*Exercise prompt:*
Count the lines in the records that hold the string "Outcome". Only the number should be given.

*Data excerpts:*
/-- The buffer of object `j` is loaded on its buses, where a controller in `LISTEN_ONLY` holds it (R292); an `AUTH` object is not
sent while `TIME_UNALIGNED` is set (R316). `asks` are the requests of `BUS_OBJ_SEND` the content comes for. -/
def State.objLoad (s : State) (j : Nat) (repeated : Bool) (asks : List Nat) : State :=
  if s.objOpt j 5 && s.unaligned then s
  else
    let native := !s.objOpt j 2
    let f : TxFrame :=
      { ext := native, id := if native then protoId (s.objField j 7 1) 0x10 s.bus.nodeId j else s.objField j 4 2
        data := s.objPayload j repeated, key := if s.objOpt j 5 then some (s.objField j 13 1) else none
        since := s.clk.now, put := s.clk.now, role := .object j, asks := asks.map (fun a => (a, s.clk.now)) }
    (s.objBuses j).foldl (fun s b =>
      if (s.ctl b).state = .off then s else s.modCtl b (fun c => c.loadObj f j)) s

/-- A due object's buffer is loaded (R316). -/
def State.objDue (s : State) (j : Nat) : State :=
  match (s.shadow j).due with
  | some r => (s.modShadow j (fun x => { x with due := none })).objLoad j r []
  | none => s

/-- Objects still due are loaded before their values give way to those of the next frame. -/
def State.objFlush (s : State) : State := s.each 128 State.objDue

/-- `BUS_OBJECT_DUE` (R316): the object fell due at the last tick. Objects of lower index that fell due at the same tick enter
the FIFO before it (R294). -/
def execBusObjectDue (t obj : Nat) (s : State) : Host.Outcome State Fault Refusal :=
  guardUnit (decide (obj < 128)) ((s.advance t).each (obj + 1) State.objDue)

/-- `BUS_OBJ_SEND` (R330). -/
def execBusObjSend (t tag : Nat) (s : State) : Host.Outcome State Fault Refusal :=
  .next (s.withCur t tag 0x0704 (fun f s =>
    if !s.objTx f.unit then s.refuse f (.badField, 8, [])
    else ((s.objLoad f.unit false [f.id])).wait f (.busSend f.unit (s.clk.now + secs 1))))

/-- `BUS_OBJ_SEND_TIMEOUT` (R330): requests whose frame has not gone out within 1 s. -/
def execBusObjSendTimeout (t : Nat) (s : State) : Host.Outcome State Fault Refusal :=
  let s1 := s.advance t
  .next ((s1.host.waits.filter (fun w => match w.kind with | .busSend _ d => decide (d ≤ s1.clk.now) | _ => false)).foldl
    (fun s w => s.sendDone w.fl.id .aborted 1 []) s1)

/-! ## Reception (R299, R317, R318) -/

/-- A finite value. -/
def F32.isFinite (x : F32) : Bool := decide (x.toNat / 8388608 % 256 ≠ 255)

/-- Value and quality a received field gives, with the last accepted value kept (Table 11.13); the answer is value,
quality, last accepted value. -/
def rxField (fmt : Nat) (d : List Byte) (last : F32) : F32 × Quality × F32 :=
  if fmt = 3 then
    let st := byteAt d 0
    let v := flagVal (tst st 5)
    let q : Quality := if st % 16 = 7 then .sourceFault else if st % 16 = 6 then .disabled else .good
    (v, q, v)
  else
    let v := f32At d 0
    if !F32.isFinite v then
      (last, if v.toNat % 8388608 ≠ 0 then .sourceFault else if v.toNat < 2147483648 then .overRange else .underRange, last)
    else if fmt = 2 then
      match Quality.ofCode (byteAt d 4) with
      | some q => (v, q, v)
      | none => (last, .sourceFault, last)
    else (v, .good, v)

/-- Role epoch a received field carries; none for `VAL32`. -/
def rxRole (fmt : Nat) (d : List Byte) : Option Nat := if fmt = 1 then none else some (u16At d 6)

/-- A received field is refused for its role epoch (R47). -/
def rxStale (fmt expect : Nat) (d : List Byte) : Bool :=
  decide (expect ≠ 0xFFFF) && (match rxRole fmt d with | some r => decide (r ≠ expect) | none => false)

/-- A bus value at a capture, from the field that names it (Table 11.13). -/
def State.busValue (s : State) (j : Nat) (f : Nat × Nat × Nat × Nat) (v : BusValue) : BusValue :=
  let x := s.shadow j
  let d := x.data.drop f.2.1
  let fresh := ms (s.objField j 8 2)
  let node := if s.objOpt j 2 then 0xFF else s.objField j 6 1
  match x.rx with
  | none => { v with val := v.last, q := if s.clk.flow < x.enabled + fresh then .settling else .stale, node, rx := none }
  | some t =>
    let stale := rxStale f.1 f.2.2.1 d
    let r := rxField f.1 d v.last
    let late := decide (t + fresh ≤ s.clk.flow)
    let last := if stale then v.last else r.2.2
    if stale then { v with val := v.last, q := .sourceFault, node, rx := some t }
    else if late then { val := last, last, q := if s.clk.flow < x.enabled + fresh then .settling else .stale, node, rx := some t }
    else { val := r.1, q := r.2.1, last, node, rx := some t }

/-- Bus values of the fields of one object. -/
def State.objValues (s : State) (j : Nat) : State :=
  if s.objRx j then
    (s.objFields j).foldl (fun s f => s.modBus (fun n => { n with values := modAt n.values f.2.2.2 (s.busValue j f) })) s
  else s

/-- A bus value is named by an enabled receive field. -/
def State.valueUsed (s : State) : List Nat :=
  (List.range 128).flatMap (fun j => if s.objRx j then (s.objFields j).map (fun f => f.2.2.2) else [])

/-- Step 1 of Table 01.3: the match slots are drained, then every bus value is taken (R297, R299, R317). -/
def State.busCapture (s : State) : State :=
  let used := s.valueUsed
  let s0 := s.drainSlots
  let s1 := s0.modBus (fun n => { n with values := (List.range 512).map (fun k =>
    if used.contains k then n.values.getD k {} else {}) })
  s1.each 128 State.objValues

/-- Refused fields of an accepted frame are logged (R47). -/
def State.logRefused (s : State) (j node : Nat) (new : List Byte) : State :=
  (s.objFields j).foldl (fun s f =>
    let d := new.drop f.2.1
    let r := (rxRole f.1 d).getD 0
    if rxStale f.1 f.2.2.1 d then
      s.logEv 0x0103 4 12 j r (f.2.2.1 + r * 65536) (node * 65536)
    else s) s

/-- A frame is accepted by receiving object `j` (R299, R318, R322). -/
def State.accept (s : State) (j b node id flow : Nat) (ext : Bool) (data : List Byte) : State :=
  let x := s.shadow j
  let (s1, a) := s.rxAuth b (if s.objOpt j 5 then some (s.objField j 13 1) else none) ext false id data
  let seq := u16At data 0
  let copy := ext && decide (s.objField j 2 1 = 4) && (match x.rx with
    | some t => decide (x.seqLow = seq) && decide (x.leg ≠ b) && decide (flow < t + ms (s.objField j 8 2)) | none => false)
  if a.isNone || copy then s1
  else
    (s1.modShadow j (fun y => { y with data, rx := some flow, leg := b, seqLow := seq })).logRefused j
      (if ext then node else 0) data

/-- Receiving objects that a frame on bus `b` matches. -/
def State.matching (s : State) (b : Nat) (foreign : Bool) (node ident len : Nat) : List Nat :=
  (List.range 128).filter (fun j =>
    s.objRx j && (s.objOpt j 2 == foreign) && (s.objBuses j).contains b && decide (s.objField j 4 2 = ident) &&
      (foreign || decide (s.objField j 6 1 = node)) && decide (s.objField j 12 1 = len))

/-- A native `VALUE` frame (R317). -/
def State.rxValue (s : State) (b prio node index flow : Nat) (data : List Byte) : State :=
  if !(s.ctl b).hears || !s.busOpt b 1 then s
  else
    let s1 := s.rxOk b
    if s1.bus.claimEnd.isSome && node = s1.bus.nodeId then s1.raiseDuplicate 0
    else
      (s1.matching b false node index data.length).foldl (fun s j =>
        s.accept j b node (protoId prio 0x10 node index) flow true data) s1

/-- A base-format frame (R299). -/
def State.rxForeign (s : State) (b id flow : Nat) (data : List Byte) : State :=
  if !(s.ctl b).hears then s
  else
    let s1 := s.rxOk b
    (s1.matching b true 0 id data.length).foldl (fun s j => s.accept j b 0 id flow false data) s1

/-- `VALUE` (R317). -/
def execValue (t bus prio node index mark : Nat) (data : List Byte) (s : State) : Host.Outcome State Fault Refusal :=
  guardUnit (decide (bus < 4)) ((s.advance t).rxValue bus prio node index (s.markClk mark).flow data)
/-- `FOREIGN_FRAME` (R299). -/
def execForeignFrame (t bus id mark : Nat) (data : List Byte) (s : State) : Host.Outcome State Fault Refusal :=
  guardUnit (decide (bus < 4)) ((s.advance t).rxForeign bus id (s.markClk mark).flow data)
/-- `FRESHNESS_TIMEOUT` (R317): the objects whose freshness timeout has passed give their values anew. -/
def execFreshnessTimeout (t obj : Nat) (s : State) : Host.Outcome State Fault Refusal :=
  guardUnit (decide (obj < 128)) (let s1 := s.toFrame t
    match (s1.shadow obj).rx with
    | some r => if r + ms (s1.objField obj 8 2) ≤ s1.clk.flow then s1.objValues obj else s1
    | none => if (s1.shadow obj).enabled + ms (s1.objField obj 8 2) ≤ s1.clk.flow then s1.objValues obj else s1)

/-- `BUS_VALUES` (Table 11.19). -/
def execBusValues (t tag : Nat) (s : State) : Host.Outcome State Fault Refusal :=
  .next (s.withCur t tag 0x0707 (fun f s =>
    let i := u16At f.req 16
    let k := u16At f.req 18
    if 512 < i + k then s.refuse f (.badField, 18, [])
    else
      s.ok f (le16 i ++ le16 k ++ le32 0 ++ (List.range k).flatMap (fun n =>
        let v := s.bus.values.getD (i + n) {}
        let age := match v.rx with | some t => min 65535 ((s.clk.flow - t) / 1000000) | none => 65535
        leF32 v.val ++ le8 v.q.code ++ le8 v.node ++ le16 age))))

/-! ## Health record (Tables 11.16, 11.17) -/

/-- State code of Table 11.16. -/
def BusState.code : BusState → Nat
  | .off => 0 | .listenOnly => 1 | .errorActive => 2 | .errorPassive => 3 | .busOff => 4 | .recovering => 5

/-- Termination connected (R288). -/
def State.termOn (s : State) (b : Nat) : Bool :=
  s.busOpt b 2 && ([NodeState.starting, .armed, .safe, .holdup].contains s.pwr.state) && decide (s.pwr.stage = .restored)

/-- Health record of controller `b`. -/
def State.busBytes (s : State) (b : Nat) : List Byte :=
  let c := s.ctl b
  let n := s.bus.net
  let flags := 128 * bit (s.termOn b) + 64 * bit (!c.legNodes.isEmpty) + 32 * bit s.bus.duplicate + 16 * bit c.dominant +
    8 * bit (n.taken && !n.isMaster && decide (s.timeBus = b)) + 4 * bit (s.bus.claimEnd.isSome && decide (c.state ≠ .off)) +
    2 * bit (decide (c.state = .busOff)) + bit (s.pairAB && decide (b < 2))
  let map := s.presentMap b
  le8 c.state.code ++ le8 flags ++ le8 (min 255 c.tec) ++ le8 (min 255 c.rec_) ++ le8 c.errA ++ le8 c.errD ++ le8 (min 255 c.load) ++
    le8 n.state ++ le32 c.txCount ++ le32 c.rxCount ++ le16 c.overruns ++ le16 c.busOffs ++ le16 c.idClashes ++ le16 c.authFails ++
    le16 c.txLate ++ le16 c.txDelay ++ leS32 (clampI (-2147483648) 2147483647 c.theta) ++
    le8 (match n.master with | some m => m.1 | none => 0xFF) ++ le8 (countTrue ((List.range 64).map (s.isPresent b))) ++ le16 0 ++
    le64 map ++ leS32 (clampI (-2147483648) 2147483647 s.clk.ratePpb) ++ zeros 16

*Reply to the exercise:*
7